Breaking Cryptographic Hashes using AWS Instance

By Sukhpreet Singh


Abstract: This blog post addresses the process of cracking cryptographic hashes using various tools, Python scripts and Amazon Web Services (AWS) instance. Passwords play a crucial role in user authentication and this blog post demonstrates how this approach is vulnerable to various attacks such as Rainbow table attack, Dictionary based attack etc. This project will also address how the computation speed of breaking the hashes can be increased significantly using Dictionary based attacks.

Keywords: passwords, hashes, MD5, LM, Rainbow Tables, John the Ripper, Python, script, AWS.

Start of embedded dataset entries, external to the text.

/-- FETCH_REQUEST_ISSUE (R236, R237): the responses that have come are taken in; then fetch number `f` issues its next request when it is
its turn and fewer than 1,024 are outstanding. -/
def execFetchRequestIssue (d : Dist) (f now : Nat) (s : State) : Host.Outcome State Fault Refusal :=
  let s := (s.at now).fetchLand d
  match (s.rm d).fetches[f]? with
  | none => .next s
  | some x =>
    if !s.rmWorks x.ten || s.fetchDue d != some f || 1024 ≤ ((s.rm d).fetches.flatMap Fetch.reqs).length then .next s
    else .next (s.fetchIssue d f)

/-! ### Placement and arrival (R238, R198) -/

/-- The words of a placement entry. -/
def State.placeWords (s : State) (d : Nat) (x : Serve) : List Nat :=
  let c := s.copyOf d x.ten x.key
  let addr := if x.state = 1 || x.state = 3 then
      (match c with
      | some c => squareBase d + c.first * 65536
      | none => if x.state = 3 then Config.placeOpen s.free 2 % 2 ^ 64 else 0)
    else 0
  let step := match s.run x.ten with | some r => r.step | none => 0
  let present := match c with | some c => c.present | none => []
  let word := fun i => (present.filter (fun k => k / 64 == i)).foldl (fun a k => a + 2 ^ (k % 64)) 0
  [addr, x.state * 2 ^ 56 + x.source * 2 ^ 52 + x.decK * 2 ^ 32 + step % 2 ^ 32, x.size, 0, word 0, word 1, word 2, word 3]

/-- Writes the placement entry of a serve that is complete (R238). -/
def State.placeServe (s : State) (d i : Nat) : State :=
  match (s.rm d).serves[i]? with
  | none => s
  | some x =>
    let upd := fun (s : State) (g : Serve → Serve) => s.updRm d (fun r => { r with serves := r.serves.modify i g })
    if x.placed || !s.rmWorks x.ten || !s.serveComplete d x then s
    else match x.place with
      | none => upd s (fun x => { x with placed := true })
      | some a =>
        let m : Eng Nat := do
          let l ← Eng.op (fun s => (some (0, (s.placeWords d x).flatMap (leBytes 8)), s))
          Eng.write (rmIssuer d x.ten) .wr (rmKey d) a l.2
        let q := Eng.go m x.log s
        match q.1 with
        | none => upd q.2.2 (fun x => { x with log := q.2.1 })
        | some st =>
          let s := (upd q.2.2 (fun x => { x with placed := true, log := [] })).tickFree
          if st != 0 then s.rmFail d x.ten 0x93 0 x.layer x.expert (some x.key) else s

/-- Whether an earlier demand entry on the same counter has not raised it (R198). -/
def raiseBlocked (l : List Serve) (i evc : Nat) : Bool := (l.take i).any (fun y => y.kind == .demand evc && !y.raised)

/-- Raises what may be raised: the arrival counter of a placed demand entry, in demand order, or the signal of a LOAD. -/
def State.raiseServe (s : State) (d i : Nat) : State :=
  match (s.rm d).serves[i]? with
  | none => s
  | some x =>
    let done := fun (s : State) => s.updRm d (fun r => { r with serves := r.serves.modify i (fun x => { x with raised := true }) })
    if !x.placed || x.raised then s
    else match x.kind with
      | .demand evc => if raiseBlocked (s.rm d).serves i evc then s else (done s).evcAdd d evc 1
      | .load w0 => (done s).rmSignal d w0
      | .toGa w0 _ => (done s).rmSignal d w0
      | .prefetch _ => s

/-- ARRIVAL_RAISE (R198, R230): the responses that have come are taken in, the placement entries of the complete entries are written,
and their counters raised in order. -/
def execArrivalRaise (d : Dist) (now : Nat) (s : State) : Host.Outcome State Fault Refusal :=
  let s := (s.at now).fetchLand d
  let n := List.range (s.rm d).serves.length
  let s := n.foldl (fun s i => s.placeServe d i) s
  let s := n.foldl (fun s i => s.raiseServe d i) s
  let s := s.updRm d (fun r => { r with serves := r.serves.filter (fun x => !x.raised) })
  .next ((s.preServes d).preDone d)
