-- ==== Sys2Proof/Machine/StepCmds.lean ====
section
/-! DEFINITION. The course of a step: the work of a tick is bound (R59), the step is entered (R91), ends (R91, R164, R254), is
committed (R36, R286), discarded (R92), replayed (R38, R413), overruns (R66, R67) or is suspended (R64, R65), and its result record
is built (R441 to R443). -/

namespace Sys2Proof.Machine

/-! ### Result slots (R439, R440) -/

/-- Store slots of a channel that are held or reserved. -/
def State.resReserved (s : State) (r : Nat) : Nat :=
  (s.tenIds.filter (fun t => match s.run t with | some q => q.channel == some r | none => false)).length +
    (if s.tick.urgentChannel = some r then 1 else 0)

/-- Store slots of a channel that are reserved for steps not yet ended. -/
def State.resOpen (s : State) (r : Nat) : Nat :=
  (s.tenIds.filter (fun t => match s.run t with | some q => q.channel == some r && q.ended.isNone | none => false)).length +
    (if s.tick.urgentChannel = some r then 1 else 0)

def State.resHeld (s : State) (r : Nat) : List Rec := KMap.get [] s.hif.held r

/-- A register in force whose change takes effect at the next tick start. -/
def State.inForce (s : State) (r : RegName) (ix : List Nat) : Nat :=
  match KMap.get none s.tick.latched (r.addr ix) with
  | some v => v.toNat
  | none => (s.rget r ix).toNat

/-- RES_TEN of a Tenancy in force (R439). -/
def State.resTen (s : State) (t : Nat) : Nat := s.inForce .RES_TEN [t]

/-- EN of DG_TEN of a Tenancy in force. -/
def State.digestEn (s : State) (t : Nat) : Bool := (s.inForce .DG_TEN [t]).testBit 0

/-- The channel whose slot a new step of a Tenancy would reserve, or none where it reports through none; and whether it gets one. -/
def State.reserveSlot (s : State) (t : Nat) : Bool × Option Nat :=
  if !(s.resTen t).testBit 31 then (true, none)
  else
    let r := s.resTen t % 64
    (s.fget F.RES_CH_CFG_EN [r] == 1 && s.resReserved r + (s.resHeld r).length < s.fget F.RES_CH_CFG_SLOTS [r], some r)

/-! ### The result record -/

/-- The words of the record of an ended step (R442), but for word 15. -/
def State.recordWords (s : State) (t : Nat) (v : Ten) (r : Run) (e : Ending) (area : List Byte) : List Nat :=
  let w := fun i => bodyWord area i
  let status := match e with | .commit => 0 | .discard _ => 1 | .abandon _ => 2
  let cause := match e with | .abandon c => c | _ => 0
  let code := match e with | .discard c => c | _ => 0
  let digest := fun i => r.digest / 2 ^ (64 * (3 - i)) % 2 ^ 64
  [status * 2 ^ 56 + cause % 256 * 2 ^ 48 + t % 64 * 2 ^ 42 + r.kind % 256 * 2 ^ 32 + code % 2 ^ 16 * 2 ^ 16 + r.attempt % 2 ^ 16,
    r.step % 2 ^ 48, r.endTick % 2 ^ 64, r.firstNs % 2 ^ 64, r.endNs % 2 ^ 64, w 0, w 1,
    min 255 r.overruns * 2 ^ 56 + r.warn.toNat * 2 ^ 55 + r.emulated.toNat * 2 ^ 54 + s.fget F.TEN_STATE_DEGRADED [t] * 2 ^ 53 +
      v.desc.fixedOrder.toNat * 2 ^ 52 + r.digestValid.toNat * 2 ^ 51,
    digest 0, digest 1, digest 2, digest 3, 0, 0, 0]
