-- ==== Sys2Proof/Machine/TenCmds.lean ====
section
/-! DEFINITION. Tenancies: the substitution of retired units (R53, R176, R251), CREATE (R50 to R52, R287), DESTROY and teardown (R56,
R465, R524), URGENT (R64, R440), and the end of a Tenancy command. -/

namespace Sys2Proof.Machine

/-! ### Substitution at a tick start -/

/-- Whether a Block is named by no Tenancy's mask, enabled, and in service. -/
def State.freeBlock (s : State) (b : Nat) : Bool :=
  s.fuseEnabled b && !s.blkRetired b &&
    !s.tenIds.any (fun t => match s.ten t with | some v => v.mask.contains b | none => false)

/-- The substitute that a Tenancy takes for a Block (R53): a spare or a free Block, of the same District before any. -/
def State.substituteFor (s : State) (v : Ten) (b : Nat) : Option Nat :=
  let spares := v.spares.filter (fun x => !s.blkRetired x)
  ((spares.find? (fun x => x / 256 == b / 256)).or spares.head?).or
    (((List.range' (b / 256 * 256) 256).find? s.freeBlock).or ((List.range 1024).find? s.freeBlock))

/-- One Tenancy replaces a retired Block (R53). -/
def State.substitute (s : State) (t b : Nat) : State :=
  match s.ten t with
  | none => s
  | some v =>
    let v0 := { v with spares := v.spares.filter (· != b) }
    match v.logical b with
    | none => s.setTen t (some { v0 with mask := v.mask.filter (· != b) })
    | some l =>
      let drop := fun (v : Ten) => { v with stash := v.stash.map (fun x => { x with blks := x.blks.del l }) }
      match s.substituteFor v0 b with
      | some n =>
        let mask := (if v.mask.contains n then v.mask else n :: v.mask).filter (· != b)
        let s := s.setTen t (some (drop { v0 with
          bmap := v.bmap.set l (some n), spares := v0.spares.filter (· != n), mask := mask.mergeSort (· ≤ ·) }))
        if s.tick.resident.contains t then (s.zeroBlock n).clearBlk n else s
      | none =>
        let s := s.setTen t (some (drop { v0 with bmap := v.bmap.set l none, mask := v.mask.filter (· != b) }))
        ((s.fset F.TEN_STATE_DEGRADED [t] 1).chipEv 0x45 0 t).srcEvent (.shared 72)

/-- A Block leaves service. -/
def State.retireBlock (s : State) (b : Nat) : State :=
  (s.rbit .RET_BLOCK [b / 32] (b % 32) true).clearBlk b

/-- Every Tenancy that uses a retired Block replaces it, in ascending ID. -/
def State.replaceBlock (s : State) (b : Nat) : State := s.tenIds.foldl (fun s t => s.substitute t b) s

/-- A Great Array leaves service: its lists are emulated (R176). -/
def State.retireGa (s : State) (d : Nat) : State := (s.rbit .RIDGE_STATUS [] (36 + d) true).fset F.GA_STATUS_EMULATED [d] 1

/-- A Square lot leaves service: a PRIV lot is replaced by a zeroed free lot, and a copy that lies there is dropped (R251). -/
def State.retireLot (s : State) (d lot : Nat) : State :=
  let q := s.sq d
  if q.retired.contains lot then s
  else
    let s := s.updSq d (fun q => { q with retired := q.retired ++ [lot] })
    match q.map.find? (fun p => p.2 == lot + 1) with
    | none => s
    | some (k, _) =>
      if k % 4096 < s.privLots (k / 4096) d then
        let n := (s.sq d).freeLots.head?
        let s := s.updSq d (fun q => { q with map := KMap.set 0 q.map k (match n with | some x => x + 1 | none => 0) })
        match n with
        | some x => s.rawZero (squareBase d + x * 65536) 65536
        | none => s
      else
        s.updSq d (fun q =>
          let mine := fun (c : Copy) => c.ten == k / 4096 && c.first ≤ k % 4096 && k % 4096 < c.first + c.lots
          let q := { q with copies := q.copies.map (fun c => if mine c then { c with dropping := true } else c) }
          (q.copies.filter (fun c => mine c && !c.held)).foldl SquareSt.freeCopy q)

/-- Units decided for retirement leave service at a tick start (R420). -/
def State.retireUnits (s : State) : State :=
  let at_ := fun k => (s.ridge.decided.filter (fun x => x / 2 ^ 16 == k)).map (· % 2 ^ 16)
  let blks := (((at_ 1).filter (fun b => !s.blkRetired b)).mergeSort (· ≤ ·)).dedup
  let s := blks.foldl State.retireBlock s
  let s := blks.foldl State.replaceBlock s
  let s := ((at_ 2).filter (fun d => !s.gaRetired d)).foldl State.retireGa s
  (at_ 3).foldl (fun s u => s.retireLot (u / 4096) (u % 4096)) s

/-! ### CREATE -/

/-- The Block map as it lies in the context area (R52). -/
def mapBytes (m : List (Option Nat)) : List Byte :=
  (List.range 1024).flatMap (fun l => match (m[l]?).join with
    | some b => leBytes 2 (0x8000 + b % 1024)
    | none => leBytes 2 0)

/-- The device writes a Tenancy's Block map (R52). -/
def State.writeMap (s : State) (t : Nat) : State :=
  match s.ten t with
  | some v =>
    let l := mapBytes v.bmap
    (List.range 16).foldl (fun s i => (s.t1Write 0 (v.desc.ctx + 128 * i) ((l.drop (128 * i)).take 128)).2) s
  | none => s

/-- Whether a range lies in T1 in service (R263). -/
def State.inT1Service (s : State) (a n : Nat) : Bool := within a n 0 s.t1Top

/-- The descriptor of R50 from its words. -/
def Desc.ofWords (w : Nat → Nat) : Desc :=
  { gaMask := bits (w 0) 47 44, reMask := bits (w 0) 43 40, policy := bits (w 0) 39 36, maxOver := bits (w 0) 31 24,
    spareBlocks := bits (w 0) 23 16, wardRequired := (w 0).testBit 15, replT2 := (w 0).testBit 14, fixedOrder := (w 0).testBit 13,
    blocksPerExpert := bits (w 0) 10 0, priv := (List.range 4).map (fun n => bits (w 2) (16 * n + 15) (16 * n + 8)),
    cache := (List.range 4).map (fun n => bits (w 2) (16 * n + 7) (16 * n)), t1Quota := bits (w 3) 63 32, t2Quota := bits (w 3) 31 0,
    t3Quota := bits (w 4) 63 32, shaper := bits (w 4) 31 16, ctx := w 5, ctxLen := w 6, entry := w 7, batten := w 8 }

/-- Whether the words of a descriptor break a rule of BAD_DESCRIPTOR, for the Tenancy that TEN_CMD names. -/
def State.tenDescBad (s : State) (t : Nat) (w : Nat → Nat) : Bool :=
  let d := Desc.ofWords w
  bits (w 0) 63 56 != 1 || bits (w 0) 55 54 != 0 || bits (w 0) 53 48 != t || t == 0 || bits (w 0) 35 32 != 0 || bits (w 0) 12 11 != 0 ||
    !(1 ≤ d.policy && d.policy ≤ 3) || d.maxOver == 0 || 64 < d.spareBlocks || !(1 ≤ d.blocksPerExpert && d.blocksPerExpert ≤ 1024) ||
    w 1 % 128 != 0 || !s.inT1Service (w 1) 128 || (List.range 4).any (fun n => 128 < (d.priv[n]?).getD 0 + (d.cache[n]?).getD 0) ||
    63 < d.shaper || bits (w 4) 15 0 != 0 || d.ctx % 4096 != 0 || !s.inT1Service d.ctx d.ctxLen || d.entry % 4 != 0 ||
    d.batten % 0x2000 != 0 || !s.inT1Service d.batten 0x8000 || overlap d.batten 0x8000 d.ctx d.ctxLen || bits (w 9) 39 0 != 0 ||
    (List.range' 10 6).any (fun i => w i != 0)

/-- The Blocks of a 1024-bit mask, ascending. -/
def maskBlocks (l : List Byte) : List Nat :=
  (List.range 1024).filter (fun b => ((l[b / 8]?).getD 0).getLsbD (b % 8))

/-- The headers of the region tables that the records name (R287): none when one may not be read. -/
def State.readHeaders (s : State) (ctx : Nat) : Option (List (Nat × Nat)) × State :=
  (List.range 4).foldl (fun (acc : Option (List (Nat × Nat)) × State) n =>
    let q := acc.2.devWords (ctx + 0xA00 + 32 * n) 4
    let table := wordAt q.2.1 3
    if q.1 != 0 || !(wordAt q.2.1 1).testBit 31 then (acc.1, q.2.2)
    else if table % 8 != 0 then (none, q.2.2)
    else
      let h := q.2.2.busWord deviceIssuer .rd table
      (if h.1 = 0 then acc.1.map (· ++ [(table, h.2.1)]) else none, h.2.2)) (some [], s)
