-- ==== Sys2Proof/Machine/Dispatch.lean ====
section
/-! DEFINITION. One arm per command: the meaning it calls. -/

namespace Sys2Proof.Machine
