/-- R384, R385: an enabled Alley port takes HELLO, commands and acknowledgements, counts a frame whose CRC fails, says HELLO when it has
been idle for 10 µs, and is down after 30 µs without a valid frame; a port that is not enabled takes nothing.

R386 to R390: a LEASE of the Ward's authority with a new epoch holds the Ward, one of the epoch held renews it, one of an old epoch changes
nothing, and it is answered with the least advanced state of the Tenancies it reaches; answers are counted by their authority; an authority
sends its next LEASE when it is due, and starts a new period with the counts of the last shown; a Ward whose lease has run out fences. -/
def Obligations.AlleyPortsAndWardLeases : Prop :=
 (∀ (a : Fin 31) (now : Nat) (s : State),
    let s0 := s.at now
    let on := s0.alleyOn a = true
    let heard := s0.updAlley a (fun x => { x with rxNs := s0.now })
    (¬ on → (∀ id port token, EndsAs (.alleyHello a id port token now) s s0) ∧
      (∀ src w0 w1 w2, EndsAs (.alleyCmd a src w0 w1 w2 now) s s0) ∧ (∀ word, EndsAs (.alleyAck a word now) s s0) ∧
      (s.alleyOn a = false → EndsAs (.alleyFrameCrcFail a) s s)) ∧
    (on →
      (∀ (id : BitVec 16) (port : Byte) (token : W64), Ends (.alleyHello a id port token now) s fun t =>
        t.fget F.ALLEY_STATUS_UP [a] = 1 ∧ t.fget F.ALLEY_STATUS_NBR_ID [a] = id.toNat ∧
          t.fget F.ALLEY_STATUS_MISMATCH [a] = (if s.fget F.PORT_STATUS_NBR_ID [a] = id.toNat then 0 else 1) ∧
          (t.alleySt a).rxNs = s0.now ∧ t.fab = s.fab ∧ t.mem = s.mem) ∧
      (∀ (src : BitVec 16) (w0 w1 w2 : W64), EndsAs (.alleyCmd a src w0 w1 w2 now) s
        (heard.acceptCmd ⟨w0.toNat, w1.toNat, w2.toNat, src.toNat, some a.val, true⟩ ((s0.fget F.ALLEY_CMD_EN_PORT []).testBit a))) ∧
      (∀ word : W64, EndsAs (.alleyAck a word now) s (heard.cmdAcked word.toNat))) ∧
    (s.alleyOn a = true → EndsAs (.alleyFrameCrcFail a) s (s.fsat F.ALLEY_STATUS_CRC_ERRORS [a] 1)) ∧
    (now < (s0.alleySt a).txNs + 10000 → EndsAs (.alleyHelloSend a now) s s0) ∧
    ((s0.alleySt a).txNs + 10000 ≤ now →
      (¬ on ∨ s0.pins.silent = true → EndsAs (.alleyHelloSend a now) s s0) ∧
      (on → s0.pins.silent = false → EndsAs (.alleyHelloSend a now) s (s0.updAlley a (fun x => { x with
        txNs := s0.now, last := alleyFrame 1 s0.fabId (leBytes 4 a.val ++ leBytes 8 s0.linkToken) })))) ∧
    (let out := s0.fget F.ALLEY_STATUS_UP [a] = 1 ∧ (s0.alleySt a).rxNs + 30000 ≤ now
     (¬ out → EndsAs (.alleyDown a now) s s0) ∧
     (out → EndsAs (.alleyDown a now) s
       ((((s0.fset F.ALLEY_STATUS_UP [a] 0).alleyCapture 0xC9 a).chipEv 0xC9 a).srcEvent (.shared (132 + a)))))) ∧
 (∀ (t epoch : Nat) (s : State),
    let st := s.fget F.WARD_STATE_STATE [t]
    let own := s.fget F.WARD_STATE_EPOCH [t]
    let held := fun (u : State) => (u.updFab (fun f => { f with leaseNs := KMap.set 0 f.leaseNs t u.now })).fset F.WARD_STATE_STATE [t] 1
    let later := newer epoch own = true ∧ newer epoch (s.fget F.WARD_STATE_FENCE_EPOCH [t]) = true
    (st = 0 → epoch = 0 → s.applyLease t epoch = s) ∧
    (st = 0 → epoch ≠ 0 → s.applyLease t epoch = held (s.fset F.WARD_STATE_EPOCH [t] epoch)) ∧
    (st = 1 → epoch = own → s.applyLease t epoch = held s) ∧
    (st ≠ 0 → ¬ (st = 1 ∧ epoch = own) → later → s.applyLease t epoch = held (s.fset F.WARD_STATE_EPOCH [t] epoch)) ∧
    (st ≠ 0 → ¬ (st = 1 ∧ epoch = own) → ¬ later → s.applyLease t epoch = s)) ∧
 (∀ (n now : Nat) (s : State),
    let s0 := s.at now
    let s1 := s0.swDrop n
    (s0.delivered n [0xC4] = none → EndsAs (.lease n now) s s0) ∧ (s0.delivered n [0xC5] = none → EndsAs (.leaseAck n now) s s0) ∧
    (∀ q, s0.delivered n [0xC4] = some q →
      let w := bodyWord q.pkt.body 0
      let id := bits w 63 48
      let l := s1.tenIds.filter (fun t => match (s1.ten t).bind Ten.fab with
        | some f => f.wardId == id && id != 0 && f.authId == q.pkt.src
        | none => false)
      let u := l.foldl (fun u t => u.applyLease t (bits w 47 32)) s1
      (l = [] → EndsAs (.lease n now) s s1) ∧
      (l ≠ [] → ∃ t ∈ l, (∀ x ∈ l, leaseRank (u.fget F.WARD_STATE_STATE [t]) ≤ leaseRank (u.fget F.WARD_STATE_STATE [x])) ∧
        EndsAs (.lease n now) s (u.sendVc0 0xC5 q.pkt.src 1 [id * 2 ^ 48 + u.fget F.WARD_STATE_EPOCH [t] * 2 ^ 32 +
          u.fget F.WARD_STATE_FENCE_EPOCH [t] * 2 ^ 16 + u.fget F.WARD_STATE_STATE [t] * 2 ^ 14]))) ∧
    (∀ q, s0.delivered n [0xC5] = some q →
      let w := bodyWord q.pkt.body 0
      let mine := fun (a : Nat) => s1.fget F.AUTH_CTL_VALID [a] = 1 ∧ s1.fget F.AUTH_CTL_WARD_ID [a] = bits w 63 48
      let fenced := bits w 15 14 = 2
      let held := fun (a : Nat) => bits w 15 14 = 1 ∧ bits w 47 32 = s1.fget F.AUTH_CTL_EPOCH [a]
      Ends (.leaseAck n now) s fun t => { t with fab := s1.fab } = s1 ∧ { t.fab with auth := s1.fab.auth } = s1.fab ∧ ∀ a < 16,
        (let x := s1.authSt a
         (mine a → fenced → t.authSt a = { x with fenced := min 4096 (x.fenced + 1) }) ∧
         (mine a → held a → t.authSt a = { x with acked := min 4096 (x.acked + 1) }) ∧
         (¬ mine a ∨ (¬ fenced ∧ ¬ held a) → t.authSt a = x)))) ∧
 (∀ (a : Fin 16) (now : Nat) (s : State),
    let s0 := s.at now
    let period := s0.fget F.AUTH_CTL_PERIOD_MS [a] * 1000000
    let count := s0.fget F.AUTH_LIST_COUNT_M1 [a] + 1
    let x := s0.authSt a
    let next : AuthSt := { startNs := x.startNs + period, next := 0, acked := 0, fenced := 0 }
    let u := if now < x.startNs + period then s0 else (s0.updAuth a (fun _ => next)).fsets [a.val]
      [(F.AUTH_COUNTS_ACKED, x.acked), (F.AUTH_COUNTS_FENCED, x.fenced), (F.AUTH_CTL_ACKED, min 4095 x.acked),
        (F.AUTH_CTL_FENCED, min 4095 x.fenced)]
    let y := u.authSt a
    let due := y.next < count ∧ y.startNs + y.next * period / count ≤ now
    (s0.fget F.AUTH_CTL_VALID [a] = 0 → EndsAs (.leaseSend a now) s s0) ∧
    (s0.fget F.AUTH_CTL_VALID [a] ≠ 0 → ¬ due → EndsAs (.leaseSend a now) s u) ∧
    (s0.fget F.AUTH_CTL_VALID [a] ≠ 0 → due → ∀ st l v,
      u.busRead deviceIssuer .rd (u.fget F.AUTH_LIST_ADDR [a] + 2 * y.next) 2 = (st, l, v) →
      let v1 := v.updAuth a (fun x => { x with next := x.next + 1 })
      (st ≠ 0 → EndsAs (.leaseSend a now) s v1) ∧
      (st = 0 → EndsAs (.leaseSend a now) s (v1.sendVc0 0xC4 (leNat l) 1
        [v1.fget F.AUTH_CTL_WARD_ID [a] * 2 ^ 48 + v1.fget F.AUTH_CTL_EPOCH [a] * 2 ^ 32])))) ∧
 (∀ (x : TenId) (past : List (PortId × Nat)) (now : Nat) (s : State),
    let s0 := s.at now
    let out := s0.fget F.WARD_STATE_STATE [x] = 1 ∧ (s0.ten x).isSome = true ∧
      KMap.get 0 s0.fab.leaseNs x + s0.fget F.LEASE_CFG_LEASE_TTL_MS [] * 1000000 ≤ now
    (¬ out → EndsAs (.leaseTtlExpiry x past now) s s0) ∧
    (out → EndsAs (.leaseTtlExpiry x past now) s ((s0.grantedBefore past).wardFence x (s0.fget F.WARD_STATE_EPOCH [x]))))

Implementation: Figure-1 depicts the setup, which was used for implementation. The main tasks involved in this set up are as follows:

  1. Setting up Kali Linux on a local machine and AWS instance;
  2. Assigning Controller and Server role to the local machine and AWS instance respectively;
  3. Passing a cryptographic hash from the Controller to the Server using Secure Shell (SSH);
  4. Breaking the hash on the Server and returning the recovered password to the Controller;
  5. Automating the whole process using Python.


Figure 1: Topology used for this experiment

The configuration used for Server at AWS was as follows:

  1. Type: t2.micro
  2. vCPUs: 1
  3. Memory: 1GB

The configuration used for local machine working as Controller was as follows:

  1. Memory: 2 GB
  2. Processors: 4
  3. Hard Disk (SCSI): 40 GB

“ec2-user” on the Server was used to allow remote access using SSH. This experiment addressed two kinds of hashes: Lan Manager (LM) hash and MD5 hash. The following attacks were used to break the hashes:

  1. Dictionary attack using John the Ripper for LM hashes.
  2. Rainbow Tables for MD5 hashes

Ten Rainbow tables were generated to address MD5 hashes, which were based on up to seven character-length lowercase alphanumeric passwords. Following parameters were used to generate Rainbow tables:

  1. Hash algorithm: MD5
  2. Charset: loweralphanumeric
  3. Plaintext Minimum Length: 1
  4. Plaintext Maximum Length: 7
  5. Table index: 0-8
  6. Chain length: 2100
  7. Number of chains: 8000000
  8. Part Index: 0

The tools used for Rainbow table attack were as follows:

  1. Rtgen: to generate the Rainbow tables
  2. Rtsort: to sort the Rainbow tables
  3. Rcrack: to recover the password from a hash using Rainbow tables


Screenshot  1: Ten Rainbow tables generated on the Server

A new dictionary named as 7chars.txt was created from the “rockyou.txt.” It contained all the entries which were exactly seven characters long and alphanumeric in characteristic.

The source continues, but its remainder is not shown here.